Stored items
■ ■ ■ ■ ■

-- ==== Sys2Proof/Machine/Well.lean ====
section
/-! DEFINITION. Growing and shrinking the Well's roles, WREQ, WQRY and WTAG (chapter 08). -/

namespace Sys2Proof

/-- The role of WREQ that WQRY's role is, none for CACHE. -/
def QRole.wrole : QRole → Option WRole
  | .reg => some .reg | .mat => some .mat | .scr => some .scr | .fifo => some .fifo
  | .shadow => some .shadow | .cache => none

end Sys2Proof

namespace Sys2Proof.Machine

/-! ## Growing (R146) -/

/-- What a leaving CACHE way holds that must move: dirty and pinned lines first, then marked ones.
`true` marks those that must fit. -/
def Core.leavers (x : Core) (w : Nat) : List (Bool × Nat) :=
  ((x.l1.filter fun c => c.way == w && c.dirty != 0).map fun c => (true, c.line)) ++
  ((x.partials.filter fun c => c.way == w).map fun c => (true, c.line)) ++
  ((x.l1.filter fun c => c.way == w && c.dirty == 0 && c.mark).map fun c => (false, c.line))

/-- A way below `w` of a line's set that is free or holds what may be replaced. -/
def Core.refuge (x : Core) (w line : Nat) : Option Nat :=
  let st := lineSet8 line
  let used := x.waysUsed st
  match firstBelow w fun i => !used.contains i with
  | some i => some i
  | none => firstBelow w fun i =>
    (x.l1.any fun c => lineSet8 c.line == st && c.way == i && c.dirty == 0 && !c.mark) ||
    (x.decided.any fun d => d.set == st && d.way == some i)

/-- Move a line out of way `w`. -/
def State.moveLine (s : State) (core w line : Nat) : Option State :=
  match (s.core core).refuge w line with
  | none => none
  | some i =>
    some ((s.evictWay core (lineSet8 line) i).updCore core fun x => { x with
      l1 := x.l1.map fun c => if c.line == line && c.way == w then { c with way := i } else c
      partials := x.partials.map fun c =>
        if c.line == line && c.way == w then { c with way := i } else c })

/-- Move every line of a list out of way `w`; which kind did not fit, if any. -/
def State.moveLines (s : State) (core w : Nat) : List (Bool × Nat) → Except Bool State
  | [] => .ok s
  | (must, l) :: r =>
    match s.moveLine core w l with
    | none => .error must
    | some t => t.moveLines core w r

/-- The lines of a list that way `w` still holds. -/
def Core.stillIn (x : Core) (w : Nat) (l : List (Bool × Nat)) : List (Bool × Nat) :=
  l.filter fun e => (x.l1.any fun c => c.line == e.2 && c.way == w) ||
    x.partials.any fun c => c.line == e.2 && c.way == w

/-- The highest CACHE bank, emptied, leaves CACHE. -/
def State.leaveCache (s : State) (core w : Nat) : State × Nat :=
  let x := s.core core
  let bank := (x.roles.cache[w]?).getD 0
  let s1 := s.updCore core fun x => { x with decided := x.decided.filter fun d => d.way != some w }
  let s2 := ((s1.core core).l1.filter fun c => c.way == w).foldl (fun s c => s.dropCopy core c.line) s1
  (s2.updCore core fun x => { x.zeroBank bank with
    roles := { x.roles with cache := x.roles.cache.take w } }, bank)

/-- Lines moved out of way `w` after a capacity point: those that are dirty or pinned must fit, the others,
whose marks are cleared, stay behind where they find no room. -/
def State.moveRest (s : State) (core w : Nat) : List (Bool × Nat) → Option State
  | [] => some s
  | (must, l) :: r =>
    match s.moveLine core w l with
    | some t => t.moveRest core w r
    | none => if must then none else s.moveRest core w r

/-- The lines of a list that way `w` still holds, the dirty and pinned ones first and marked as such. -/
def Core.restOf (x : Core) (w : Nat) (l : List (Bool × Nat)) : List (Bool × Nat) :=
  let must := fun (n : Nat) => (x.l1.any fun c => c.line == n && c.way == w && c.dirty != 0) ||
    x.partials.any fun c => c.line == n && c.way == w
  let here := (x.stillIn w l).map fun e => (must e.2, e.2)
  here.filter Prod.fst ++ here.filter fun e => !e.1

/-- The lines that must move are moved out of a way; where its marked lines do not fit, the core takes
a capacity point first and then moves the lines (R146); while that point cannot be taken in one step, none. -/
def State.emptyWay (s : State) (core w : Nat) : Option State :=
  let ls := (s.core core).leavers w
  match s.moveLines core w ls with
  | .ok t => some t
  | .error true => none
  | .error false =>
    if !s.canPublish core then none
    else
      let r := s.publishNow core fun _ => false
      let s1 := r.1.acquire core r.2 false
      s1.moveRest core w ((s1.core core).restOf w ls)

/-- A bank joins a role as its next slot (R142, R144). -/
def Core.join (x : Core) (r : WRole) (bank : Nat) : Core :=
  let n := (x.roles.of r).length
  let y := { x with roles := x.roles.upd (fun t => t ++ [bank]) r }
  match r with
  | .reg => y.emptyTiles fun t => t / 16 == n
  | .mat => y.emptyTiles fun t => t / 16 == 64 + n
  | _ => y

/-- Growing a role by one bank for a team, or a transient condition (R146). -/
def State.growOne (s : State) (core team : Nat) (r : WRole) : Option State :=
  match (s.core core).roles.cache.length with
  | 0 => none
  | w + 1 =>
    match s.emptyWay core w with
    | none => none
    | some s1 =>
      let q := s1.leaveCache core w
      let slot := ((q.1.core core).roles.of r).length
      let s2 := q.1.updCore core fun x => x.join r q.2
      match r with
      | .scr => some (s2.updAllot team core fun a => { a with scr := a.scr ++ [slot] })
      | _ => some s2

/-- Growing by `k` banks: all or none. -/
def State.growBy (s : State) (core team : Nat) (r : WRole) : Nat → Option State
  | 0 => some s
  | k + 1 => match s.growOne core team r with
    | none => none
    | some t => t.growBy core team r k

/-! ## Shrinking (R147 to R151) -/

/-- Why a step of a shrink is refused. -/
inductive NoShrink where
  | live | transient
  deriving DecidableEq, Repr

/-- Every queued or running request of a core (R125). -/
def Core.requests (x : Core) : List CopyReq := x.copyq ++ x.active.map Transfer.req

/-- Some request of the cluster writes bytes `lo` to `hi` of a team's scratchpad on a core, or, with
`reads`, reads or writes them. -/
def State.copyTouches (s : State) (core team lo hi : Nat) (reads : Bool) : Bool :=
  (List.range 4).any fun i =>
    let k := core / 4 * 4 + i
    (s.core k).requests.any fun q => (q.scrWrites k ++ if reads then q.scrReads k else []).any fun r =>
      r.1 == core && meets (lo, hi) r.2 &&
      (match s.setTeam q.team core with | some e => e.1 == team | none => false)

/-- Who holds a SCR slot, and where in its list (R145). -/
def State.slotOwner (s : State) (core slot : Nat) : Option (Nat × Nat) :=
  s.teams.findSome? fun e =>
    match tabFind e.2.allots core with
    | some a => (a.scr.findIdx? (· == slot)).map fun i => (e.1, i)
    | none => none

/-- A granule holds an armed barrier object still expecting bytes, or one a group waits on (R149). -/
def State.boLive (s : State) (core team addr : Nat) : Bool :=
  match s.scrRow core team (addr / 128) with
  | none => false
  | some k =>
    (s.core core).boTag.contains (8 * k + addr % 128 / 16) &&
    (s.scrNat core team (addr + 8) 1 % 4 == 1 && s.scrNat core team addr 4 != 0)

/-- A scratchpad line holds something live (R149). -/
def State.lineLive (s : State) (core team line : Nat) : Bool :=
  !s.present core team (128 * line) ||
  ((List.range 8).any fun g => s.boLive core team (128 * line + 16 * g)) ||
  ((s.core core).groups.any fun e => e.2.team == team &&
    (match e.2.parkBo with | some (a, _) => a / 128 == line | none => false))

/-- Contents and metadata of one bank copied into another (R148). -/
def Core.copyBank (x : Core) (src dst : Nat) : Core :=
  let y := (List.range 256).foldl (fun x i =>
    x.putRow (256 * dst + i) (x.row (256 * src + i)) (BitVec.allOnes 128)) x
  let mv := fun (n : Nat) (l : List Nat) =>
    (l.filter fun p => p / n != dst) ++ ((l.filter fun p => p / n == src).map fun p => p + n * dst - n * src)
  { y with wellPoison := mv 1024 y.wellPoison, presClr := mv 256 y.presClr, boTag := mv 2048 y.boTag }

/-- The role's highest slot leaves and its bank joins CACHE, every line invalid (R141, R144). -/
def Core.dropSlot (x : Core) (r : WRole) : Core :=
  match (x.roles.of r).getLast? with
  | none => x
  | some b =>
    let y := x.zeroBank b
    { y with roles := let q := y.roles.upd (fun t => t.dropLast) r
                      { q with cache := q.cache ++ [b] } }

/-- Elements along K of a dense step (R257). -/
def mDense (fmt : Nat) : Nat := if fmt = 6 then 128 else if fmt = 4 || fmt = 5 then 32 else 16

/-- Bytes of A and of B of one step (R257). -/
def mBytes (fmt : Nat) (sp : Bool) : Nat × Nat :=
  let n := if fmt = 6 then 4096 else 2048
  if sp then (2 * n, 3 * n) else (n, n)

/-- Groups of 12 of a sparse step (R263). -/
def mGroups (fmt : Nat) : Nat := mDense fmt / 4

/-- Scale blocks per row of A and per column of B of one step (R266). -/
def mBlocks (sp : Bool) : Nat × Nat := if sp then (2, 3) else (1, 1)

/-- The fields of a META record (R265): MADDR, MPITCH, NSEL. -/
def metaOf (r : DWord) : Nat × Nat × Nat :=
  ((r.extractLsb' 0 21).toNat, (r.extractLsb' 21 16).toNat, (r.extractLsb' 37 2).toNat)

/-- The fields of a SCALE record (R266): ASA, BSA. -/
def scaleOf (r : DWord) : Nat × Nat := ((r.extractLsb' 0 21).toNat, (r.extractLsb' 21 21).toNat)

/-- Window offsets, or scratchpad addresses, of the fragments of the step an operation is at. -/
def MSteps.frags (q : MSteps) : Nat × Nat := (q.a + 2048 * q.sa * q.next, q.b + 2048 * q.sb * q.next)

/-- The scratchpad ranges the step an operation is at reads: fragments of MLOOPS, metadata, scale
bytes. -/
def MSteps.stepRanges (q : MSteps) : List (Nat × Nat) :=
  let m := metaOf q.mrec
  let c := scaleOf q.srec
  let n := mBytes q.fmt q.sp
  let bl := mBlocks q.sp
  let f := q.frags
  (if q.scr then [(f.1, f.1 + n.1), (f.2, f.2 + n.2)] else []) ++
  (if q.sp then (List.range 64).map fun i =>
     let a := m.1 + i * m.2.1 + 2 * mGroups q.fmt * q.next
     (a, a + 2 * mGroups q.fmt) else []) ++
  (if q.fmt = 6 then
     [(c.1 + 64 * bl.1 * q.next, c.1 + 64 * bl.1 * (q.next + 1)),
      (c.2 + 64 * bl.2 * q.next, c.2 + 64 * bl.2 * (q.next + 1))] else [])

/-- The window ranges the step reads its fragments from. -/
def MSteps.stepWindow (q : MSteps) : List (Nat × Nat) :=
  let n := mBytes q.fmt q.sp
  let f := q.frags
  if q.scr then [] else [(f.1, f.1 + n.1), (f.2, f.2 + n.2)]

/-- The operation at each step whose operands it has still to read. -/
def MSteps.ahead (q : MSteps) : List MSteps :=
  let from_ := if q.sums.isSome then q.next + 1 else q.next
  (List.range (q.k - from_)).map fun i => { q with next := from_ + i }

/-- The scratchpad ranges an operation still reads. -/
def MSteps.ranges (q : MSteps) : List (Nat × Nat) := q.ahead.flatMap MSteps.stepRanges

/-- The scratchpad ranges a matrix operation still reads. -/
def MOp.ranges (o : MOp) : List (Nat × Nat) :=
  match o.kind with
  | .steps q => q.ranges
  | _ => []

/-- The block of the MAT segment that accumulator `a` of some views is. -/
def accBlock (v : Views) (a : Nat) : Nat := (v.acc.toNat + 16384 * a - matPart) / 16384

/-- The window offset of accumulator `a` of some views. -/
def accAt (v : Views) (a : Nat) : Nat := v.acc.toNat + 16384 * a

/-- The bytes of an operation's accumulator, and of `n` from there on. -/
def MOp.accRange (o : MOp) (n : Nat) : Nat × Nat :=
  (accAt o.views o.acc, accAt o.views o.acc + 16384 * n)

/-- The window ranges a matrix operation still reads. -/
def MOp.windowReads (o : MOp) : List (Nat × Nat) :=
  match o.kind with
  | .steps q => o.accRange 1 :: q.ahead.flatMap MSteps.stepWindow
  | .drain _ _ _ _ _ => [o.accRange 1]
  | .ldacc w _ src _ => [(src, src + 512 * fmtBits (slotFmt w))]
  | _ => []

/-- The window ranges a matrix operation still writes. -/
def MOp.windowWrites (o : MOp) : List (Nat × Nat) :=
  match o.kind with
  | .steps _ => [o.accRange 1]
  | .zero n => [o.accRange n]
  | .drain w _ _ dst _ => [o.accRange 1, (dst, dst + 512 * fmtBits (slotFmt w))]
  | .ldacc _ _ _ _ => [o.accRange 1]
  | .rest ws _ _ => ws.map fun e => (128 * e.row, 128 * e.row + 128)
  | .mark _ _ => []

/-- Bytes per entry and entries of a region (R282). -/
def regionSize : SaRegion → Nat × Nat
  | .bias => (2, 2048)
  | .coup => (128, 2048)
  | .col | .state => (1, 2048)
  | .exp => (2, 64)
  | .ghost => (1, 64)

■ ■ ■ ■ ■

▸ **YOUR GOAL**
The answer is the lines above between the line holding "def mDense (fmt" and the line holding "def scaleOf (r", inclusive, each written out exactly, and no others.

▸ **ANSWER SECTION**
def mDense (fmt : Nat) : Nat := if fmt = 6 then 128 else if fmt = 4 || fmt = 5 then 32 else 16

/-- Bytes of A and of B of one step (R257). -/
def mBytes (fmt : Nat) (sp : Bool) : Nat × Nat :=
  let n := if fmt = 6 then 4096 else 2048
  if sp then (2 * n, 3 * n) else (n, n)

/-- Groups of 12 of a sparse step (R263). -/
def mGroups (fmt : Nat) : Nat := mDense fmt / 4

/-- Scale blocks per row of A and per column of B of one step (R266). -/
def mBlocks (sp : Bool) : Nat × Nat := if sp then (2, 3) else (1, 1)

/-- The fields of a META record (R265): MADDR, MPITCH, NSEL. -/
def metaOf (r : DWord) : Nat × Nat × Nat :=
  ((r.extractLsb' 0 21).toNat, (r.extractLsb' 21 16).toNat, (r.extractLsb' 37 2).toNat)

/-- The fields of a SCALE record (R266): ASA, BSA. -/
def scaleOf (r : DWord) : Nat × Nat := ((r.extractLsb' 0 21).toNat, (r.extractLsb' 21 21).toNat)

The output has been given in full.